The meixmp motor object is a low level driver for controlling a single axis. To control a collection of motors the system also provides an meixmp object. It extends the abstract motor container class from Leonardos system and represents a mid-level driver for controlling multiple motors. It spawns a separate thread that runs the actual control code and communicates with the hardware. The meixmp module wraps the MPI Control object. The meixmp module is responsible for creating, destroying, and maintaining the individual meixmp motors in the system. This module also creates and manages an Event Manager object, which as described previously, generates event objects for enabled event sources.

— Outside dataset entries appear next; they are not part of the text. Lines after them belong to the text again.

/-- FLASH_OK has become 1: what was held for the boot record is written (R1014, R1015), and the island commits
the reports it held (13_kaolin_island R793). -/
def State.flashRose (s : State) : State :=
  let s1 := if s.ao.revertHeld then
      (s.onMgmt fun m => { m with preferred := otherArea m.preferred, trial := false, trialBoots := 0 }).onAo
        fun a => { a with revertHeld := false, trialHeld := 0 }
    else (s.onMgmt fun m => { m with trialBoots := m.trialBoots + s.ao.trialHeld }).onAo
        fun a => { a with trialHeld := 0 }
  (if s1.mgmt.confirmHeld ∧ s1.runsTrial then s1.confirmImage else s1).commitHeld

/-! ### Update sessions (R1019 to R1031) -/

/-- A session state is taken; each change raises UPDATE_STATE (R1031). -/
def State.setUpdate (s : State) (st : UpdateState) : State :=
  if s.mgmt.update = st then s
  else
    let s1 := s.onMgmt fun m => { m with update := st }
    s1.raise0 0xC1 (BitVec.setWidth 8 s1.mgmt.updateStat) (BitVec.setWidth 16 s1.mgmt.updateBytes)

/-- UPDATE is left to SERVICE (02_power_clocks_modes R61, R87); in HOLD the mode stays HOLD (R1019). -/
def State.leaveUpdate (s : State) : State :=
  if s.pwr.mode = .update then s.changeMode fun p => { p with mode := .service } else s

/-- The open session ends FAILED (R1028). -/
def State.failSession (s : State) : State :=
  match s.mgmt.session with
  | none => s
  | some _ => ((s.onMgmt fun m => { m with session := none }).setUpdate .failed).leaveUpdate

/-- Area of the session (R1020): the one not holding the running image, in HOLD that of slot B. -/
def State.targetArea (s : State) : Fin 2 :=
  if s.pwr.mode = .hold then otherArea s.preferredArea else otherArea (s.mgmt.running.getD s.preferredArea)

/-- The target area holds no valid image. -/
def State.invalidateTarget (s : State) : State :=
  let a := s.targetArea
  s.onMgmt fun m => { m with image := m.image.set a none }

/-- A session command is answered, and mgmt.update_stat keeps the response. -/
def State.updAnswer (s : State) (q : MbCommand) (rsp : Byte) (data : List Nat := []) : State :=
  (s.mbAnswer q rsp data).onMgmt fun m => { m with updateRsp := rsp }

/-- FLASH_OK has fallen: an update fails, and its target slot is invalid (12_analog_thermal R735). -/
def State.flashFell (s : State) : State :=
  match s.mgmt.session with
  | none => s
  | some _ => s.invalidateTarget.failSession

/-- UPD_BEGIN (R1019): the target area is erased, with the outcome given. -/
def State.mbUpdBegin (flash : Bool) (q : MbCommand) (s : State) : State :=
  let n := q.arg32 0
  let own := s.mgmt.session.map fun x => x.source
  if own.isSome ∧ own ≠ some q.source then s.mbRefuse q mbBusy
  else if own.isSome ∨ !(s.pwr.mode = .service || (s.pwr.mode = .hold
      && (s.ao.holdCause.toNat % 256 = 3 || s.ao.holdCause.toNat % 256 = 4))) then s.mbRefuse q mbNotNow
  else if n < 257 ∨ 1048576 < n then s.mbRefuse q mbBadArg
  else if !s.analog.flashOk then s.mbRefuse q mbNvmWait
  else
    let s1 := (s.endRaw.onMgmt fun m => { m with
      session := some { source := q.source, length := n, received := [] }
      updateSource := (match q.source with | .window10 => 1 | .u0 => 2), updateBytes := 0 })
    let s2 := if s1.pwr.mode = .service then s1.changeMode fun p => { p with mode := .update } else s1
    let s3 := (s2.setUpdate .erasing).invalidateTarget
    if flash then (s3.setUpdate .receiving).updAnswer q mbOk else s3.failSession.updAnswer q mbFlash

/-- UPD_BEGIN. -/
def execUpdBegin (line : Option MLine) (flash : Bool) (s : State) : Answer :=
  .next (s.mbServe line (fun n => n = 3) (State.mbOpen (State.mbUpdBegin flash)))

/-- A session command needs the session of its source (R994, NO_SESSION). -/
def State.inSession (f : Session → MbCommand → State → State) (q : MbCommand) (s : State) : State :=
  match s.mgmt.session with
  | none => s.mbRefuse q mbNoSession
  | some x => if x.source = q.source then f x q s else s.mbRefuse q mbBusy

/-- The area of the session holds the container just received whole, if it passes what does not depend on the
rollback counter (R1011). -/
def State.storeImage (s : State) (m : List Byte) : State :=
  let a := s.targetArea
  s.onMgmt fun g => { g with image := g.image.set a (if kuwellCheck m 0 = 0 then some (kuwellMain m) else none) }

/-- UPD_CHUNK (R1021 to R1023). -/
def State.mbUpdChunk (flash : Bool) (x : Session) (q : MbCommand) (s : State) : State :=
  let n := q.arg[0].toNat
  let off := q.arg32 1
  let have' := x.received.length
  let data := memReadN (s.mbBuffer q.source) 0 n
  let all := x.received ++ data
  if n < 1 ∨ 4096 < n then s.updAnswer q mbBadArg
  else if off ≠ have' then s.updAnswer q mbOrder
  else if x.length < have' + n then s.updAnswer q mbBadArg
  else if off = 0 ∧ (!kuwellFormat data ∨ kuwellLength data ≠ x.length) then
    s.failSession.updAnswer q mbFormat
  else if off = 0 ∧ kuwellKind data ≠ 1 then s.failSession.updAnswer q mbKind
  else if !flash then s.failSession.updAnswer q mbFlash
  else
    let s1 := s.onMgmt fun m => { m with
      session := some { x with received := all }, updateBytes := BitVec.ofNat 32 all.length }
    (if all.length = x.length then s1.storeImage all else s1).updAnswer q mbOk

/-- UPD_CHUNK. -/
def execUpdChunk (line : Option MLine) (flash : Bool) (s : State) : Answer :=
  .next (s.mbServe line (fun n => n = 4) (State.mbOpen (State.inSession (State.mbUpdChunk flash))))

/-- A failure at UPD_END invalidates the target area and ends the session (R1027). -/
def State.endFailed (s : State) (q : MbCommand) (rsp : Byte) : State :=
  (s.invalidateTarget.failSession).updAnswer q rsp

/-- The epoch check of UPD_END: none when it is skipped (R1024), else whether it finds a mismatch. -/
def State.updEpoch (s : State) (m : MainImage) : Option Bool :=
  if !s.islandPresent ∨ !s.pwr.pgK ∨ s.island.state = .inactive then none
  else s.island.running.map fun l => epochsDiffer m l

/-- The new image is activated (R1025). -/
def State.activateMain (s : State) (m : MainImage) : State :=
  let a := s.targetArea
  let s1 := (s.onMgmt fun g => { g with
    image := g.image.set a (some m), preferred := a, trial := true, trialBoots := 0, confirmHeld := false
    session := none }).onAo fun x => { x with trialHeld := 0, revertHeld := false }
  (s1.setUpdate .done).leaveUpdate

/-- UPD_END (R1024 to R1027). -/
def State.mbUpdEnd (flash : Bool) (x : Session) (q : MbCommand) (s : State) : State :=
  let force := (q.arg[0]).getLsbD 0
  let m := kuwellMain x.received
  let st := Config.stepping.toNat % 65536
  if x.received.length < x.length then s.updAnswer q mbBadArg
  else if kuwellCheck x.received s.mgmt.rollback ≠ 0 then s.endFailed q (kuwellCheck x.received s.mgmt.rollback)
  else if st < m.stepLo.toNat ∨ m.stepHi.toNat < st then s.endFailed q mbStepping
  else
    let e := s.updEpoch m
    let bad : Bool := e = some true
    let s1 := s.logEpochs m (if e.isNone then none else s.island.running)
      (match e with | none => 3 | some true => 2 | some false => 1) (bad && force)
    if bad ∧ !force then (s1.setUpdate .epochHeld).updAnswer q mbEpoch
    else if !flash then s1.endFailed q mbFlash
    else (s1.activateMain m).updAnswer q mbOk [m.version.toNat / 65536, m.version.toNat % 65536]

/-- UPD_END. -/
def execUpdEnd (line : Option MLine) (flash : Bool) (s : State) : Answer :=
  .next (s.mbServe line (fun n => n = 5) (State.mbOpen (State.inSession (State.mbUpdEnd flash))))

/-- UPD_ABORT (R1028). -/
def execUpdAbort (line : Option MLine) (s : State) : Answer :=
  .next (s.mbServe line (fun n => n = 6)
    (State.mbOpen (State.inSession fun _ q u => u.failSession.updAnswer q mbOk)))

/-- SESSION_TIMEOUT (R1028): 60 s without a session command. -/
def execSessionTimeout (s : State) : Answer := .next s.failSession

/-! ### Buffers and U0 lines (R993, R997) -/

/-- MW_BUF_READ (R993). -/
def execMwBufRead (s : State) : Answer :=
  let a := 2 * s.mgmt.bufPtr.toNat
  .next (if s.pwr.mgRunning then
    (s.drive (BitVec.ofNat 16 (natBE (memReadN s.mgmt.buf a 2)))).onMgmt fun m => { m with bufPtr := m.bufPtr + 1 }
  else s)

/-- MW_BUF_WRITE (R993): ignored while BUSY. -/
def State.writeMwBuf (s : State) (v : Word) : State :=
  if s.pwr.mgRunning ∧ s.mgmt.command.isNone then
    s.onMgmt fun m => { m with
      buf := memWriteN m.buf (2 * m.bufPtr.toNat) (bytesBE v.toNat 2), bufPtr := m.bufPtr + 1 }
  else s

/-- MW_BUF_WRITE. -/
def execMwBufWrite (v : Word) (s : State) : Answer := .next (s.writeMwBuf v)

/-- U0_B (R997): the line and its bytes are written into the U0 buffer. -/
def execU0B (off : Nat) (data : List Byte) (s : State) : Answer :=
  .next (if !s.pwr.mgRunning then s
  else if 4096 < off + data.length then s.u0Send "! 03"
  else (s.onMgmt fun m => { m with u0Buf := memWriteN m.u0Buf off data }).u0Send "= 00")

When the meixmp module starts up, it loads the appropriate configuration file and creates all the meixmp motor objects as specified. Once all of the meixmp motor objects have been created, the module enters its auto calibration phase where it discovers the limits of each motor and moves them to their origins. The details of this auto calibration phase are described in the next section. After auto calibration, the module spawns a main thread of execution. In the main thread, the meixmp module continually polls the event manager and motors for critical error events such as limit and position errors. It also tries to move the motors to their target positions. Actual movement commands for the motors, on the high level, are sent by the behavior system via IRCP. On the low level they are handled by callbacks. The main thread also waits for a termination signal after which it disables all of the motors it controls and terminates. A listing of the more important methods in meixmp is shown in Table 3.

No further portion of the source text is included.